→ **Activity**
Where the line with "c.kpc := rfl" appears below, start writing out lines exactly, and finish with the line with "c.tasks := rfl", which is included; write out nothing else.

++++++

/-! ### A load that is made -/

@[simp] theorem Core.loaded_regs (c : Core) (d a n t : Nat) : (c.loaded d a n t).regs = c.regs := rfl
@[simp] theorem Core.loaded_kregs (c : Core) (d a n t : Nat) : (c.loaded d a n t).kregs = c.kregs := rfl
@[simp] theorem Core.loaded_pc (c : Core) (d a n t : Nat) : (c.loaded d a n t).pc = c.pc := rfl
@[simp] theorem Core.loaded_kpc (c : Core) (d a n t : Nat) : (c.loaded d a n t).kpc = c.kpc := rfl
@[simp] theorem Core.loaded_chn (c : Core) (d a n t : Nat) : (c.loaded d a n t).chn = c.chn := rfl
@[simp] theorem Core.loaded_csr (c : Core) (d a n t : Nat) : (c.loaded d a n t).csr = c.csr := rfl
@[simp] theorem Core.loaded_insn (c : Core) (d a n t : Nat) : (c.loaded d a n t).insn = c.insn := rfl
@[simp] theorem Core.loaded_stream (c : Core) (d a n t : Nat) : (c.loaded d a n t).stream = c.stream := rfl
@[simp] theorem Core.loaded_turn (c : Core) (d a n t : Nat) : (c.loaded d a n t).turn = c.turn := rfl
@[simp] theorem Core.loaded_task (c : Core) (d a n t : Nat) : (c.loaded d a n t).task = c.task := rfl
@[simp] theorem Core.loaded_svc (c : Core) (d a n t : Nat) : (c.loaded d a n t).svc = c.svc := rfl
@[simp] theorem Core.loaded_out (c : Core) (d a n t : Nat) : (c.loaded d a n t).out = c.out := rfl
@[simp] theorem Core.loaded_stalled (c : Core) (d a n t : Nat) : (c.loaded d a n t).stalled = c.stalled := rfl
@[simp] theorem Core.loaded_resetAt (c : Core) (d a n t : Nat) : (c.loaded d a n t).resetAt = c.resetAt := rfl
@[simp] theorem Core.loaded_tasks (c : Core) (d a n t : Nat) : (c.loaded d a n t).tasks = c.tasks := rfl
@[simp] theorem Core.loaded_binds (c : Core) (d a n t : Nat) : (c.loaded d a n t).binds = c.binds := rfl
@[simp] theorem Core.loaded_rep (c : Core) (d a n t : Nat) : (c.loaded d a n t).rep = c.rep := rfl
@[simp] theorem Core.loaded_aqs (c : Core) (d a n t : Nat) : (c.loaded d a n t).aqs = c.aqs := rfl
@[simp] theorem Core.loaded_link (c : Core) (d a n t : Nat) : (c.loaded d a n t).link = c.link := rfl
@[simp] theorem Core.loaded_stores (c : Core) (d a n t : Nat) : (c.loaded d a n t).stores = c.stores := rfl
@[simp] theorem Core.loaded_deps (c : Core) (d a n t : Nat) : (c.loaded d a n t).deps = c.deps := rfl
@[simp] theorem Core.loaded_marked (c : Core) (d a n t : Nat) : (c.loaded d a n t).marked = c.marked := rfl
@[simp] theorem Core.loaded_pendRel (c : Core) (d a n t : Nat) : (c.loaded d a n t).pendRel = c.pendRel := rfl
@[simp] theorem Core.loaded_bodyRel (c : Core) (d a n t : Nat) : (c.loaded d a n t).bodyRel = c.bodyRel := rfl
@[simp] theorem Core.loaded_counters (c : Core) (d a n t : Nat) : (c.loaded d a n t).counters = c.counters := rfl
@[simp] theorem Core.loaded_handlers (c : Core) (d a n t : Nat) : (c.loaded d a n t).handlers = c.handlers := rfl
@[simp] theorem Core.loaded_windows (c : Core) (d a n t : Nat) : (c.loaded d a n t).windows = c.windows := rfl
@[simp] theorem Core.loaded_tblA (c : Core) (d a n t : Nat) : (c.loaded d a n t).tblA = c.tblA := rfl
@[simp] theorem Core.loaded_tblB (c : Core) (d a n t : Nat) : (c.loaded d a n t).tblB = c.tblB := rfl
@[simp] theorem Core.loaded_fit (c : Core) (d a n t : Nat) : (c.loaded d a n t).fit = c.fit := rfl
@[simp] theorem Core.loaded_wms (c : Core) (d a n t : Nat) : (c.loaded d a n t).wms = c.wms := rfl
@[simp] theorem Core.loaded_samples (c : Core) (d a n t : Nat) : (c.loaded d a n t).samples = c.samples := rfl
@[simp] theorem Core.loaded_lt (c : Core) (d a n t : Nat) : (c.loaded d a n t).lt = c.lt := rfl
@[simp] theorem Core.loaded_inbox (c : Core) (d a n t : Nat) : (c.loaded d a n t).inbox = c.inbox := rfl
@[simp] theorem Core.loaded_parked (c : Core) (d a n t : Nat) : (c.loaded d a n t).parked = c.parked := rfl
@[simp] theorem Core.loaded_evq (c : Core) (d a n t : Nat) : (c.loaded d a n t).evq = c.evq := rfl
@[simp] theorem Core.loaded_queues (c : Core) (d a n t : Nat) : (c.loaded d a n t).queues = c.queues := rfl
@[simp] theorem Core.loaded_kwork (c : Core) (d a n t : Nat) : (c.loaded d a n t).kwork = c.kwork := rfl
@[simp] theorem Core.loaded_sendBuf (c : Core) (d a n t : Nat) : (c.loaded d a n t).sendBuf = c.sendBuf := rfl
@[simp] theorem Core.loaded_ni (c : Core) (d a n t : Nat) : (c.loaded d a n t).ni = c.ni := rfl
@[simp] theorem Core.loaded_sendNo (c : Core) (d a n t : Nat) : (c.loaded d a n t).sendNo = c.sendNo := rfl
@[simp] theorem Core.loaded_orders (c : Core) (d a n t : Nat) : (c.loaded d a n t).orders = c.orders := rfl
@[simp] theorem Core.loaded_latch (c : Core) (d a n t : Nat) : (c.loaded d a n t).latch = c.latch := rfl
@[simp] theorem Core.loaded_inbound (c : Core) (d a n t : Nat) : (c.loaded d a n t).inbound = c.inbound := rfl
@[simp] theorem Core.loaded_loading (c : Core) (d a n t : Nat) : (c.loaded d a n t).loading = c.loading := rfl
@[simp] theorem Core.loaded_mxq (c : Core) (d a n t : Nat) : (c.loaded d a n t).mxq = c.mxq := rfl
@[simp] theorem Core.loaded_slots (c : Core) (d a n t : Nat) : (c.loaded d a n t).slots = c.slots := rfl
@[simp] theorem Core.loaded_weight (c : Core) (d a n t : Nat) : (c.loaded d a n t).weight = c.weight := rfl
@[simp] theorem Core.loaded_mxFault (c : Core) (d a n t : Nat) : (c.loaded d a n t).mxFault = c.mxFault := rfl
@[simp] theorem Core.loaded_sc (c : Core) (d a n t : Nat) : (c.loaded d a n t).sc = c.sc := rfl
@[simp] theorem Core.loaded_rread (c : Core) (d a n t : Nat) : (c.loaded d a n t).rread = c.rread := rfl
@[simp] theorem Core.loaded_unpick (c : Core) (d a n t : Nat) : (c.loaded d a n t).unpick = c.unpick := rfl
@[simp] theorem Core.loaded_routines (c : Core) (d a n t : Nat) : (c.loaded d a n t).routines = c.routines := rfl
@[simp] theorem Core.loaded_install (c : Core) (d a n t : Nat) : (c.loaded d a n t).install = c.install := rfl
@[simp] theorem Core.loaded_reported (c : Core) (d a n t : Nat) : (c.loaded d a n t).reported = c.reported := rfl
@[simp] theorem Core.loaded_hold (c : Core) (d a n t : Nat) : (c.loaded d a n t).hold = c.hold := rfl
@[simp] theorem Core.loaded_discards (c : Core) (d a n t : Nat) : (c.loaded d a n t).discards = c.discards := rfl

++++++

→ **Exercise response**
@[simp] theorem Core.loaded_kpc (c : Core) (d a n t : Nat) : (c.loaded d a n t).kpc = c.kpc := rfl
@[simp] theorem Core.loaded_chn (c : Core) (d a n t : Nat) : (c.loaded d a n t).chn = c.chn := rfl
@[simp] theorem Core.loaded_csr (c : Core) (d a n t : Nat) : (c.loaded d a n t).csr = c.csr := rfl
@[simp] theorem Core.loaded_insn (c : Core) (d a n t : Nat) : (c.loaded d a n t).insn = c.insn := rfl
@[simp] theorem Core.loaded_stream (c : Core) (d a n t : Nat) : (c.loaded d a n t).stream = c.stream := rfl
@[simp] theorem Core.loaded_turn (c : Core) (d a n t : Nat) : (c.loaded d a n t).turn = c.turn := rfl
@[simp] theorem Core.loaded_task (c : Core) (d a n t : Nat) : (c.loaded d a n t).task = c.task := rfl
@[simp] theorem Core.loaded_svc (c : Core) (d a n t : Nat) : (c.loaded d a n t).svc = c.svc := rfl
@[simp] theorem Core.loaded_out (c : Core) (d a n t : Nat) : (c.loaded d a n t).out = c.out := rfl
@[simp] theorem Core.loaded_stalled (c : Core) (d a n t : Nat) : (c.loaded d a n t).stalled = c.stalled := rfl
@[simp] theorem Core.loaded_resetAt (c : Core) (d a n t : Nat) : (c.loaded d a n t).resetAt = c.resetAt := rfl
@[simp] theorem Core.loaded_tasks (c : Core) (d a n t : Nat) : (c.loaded d a n t).tasks = c.tasks := rfl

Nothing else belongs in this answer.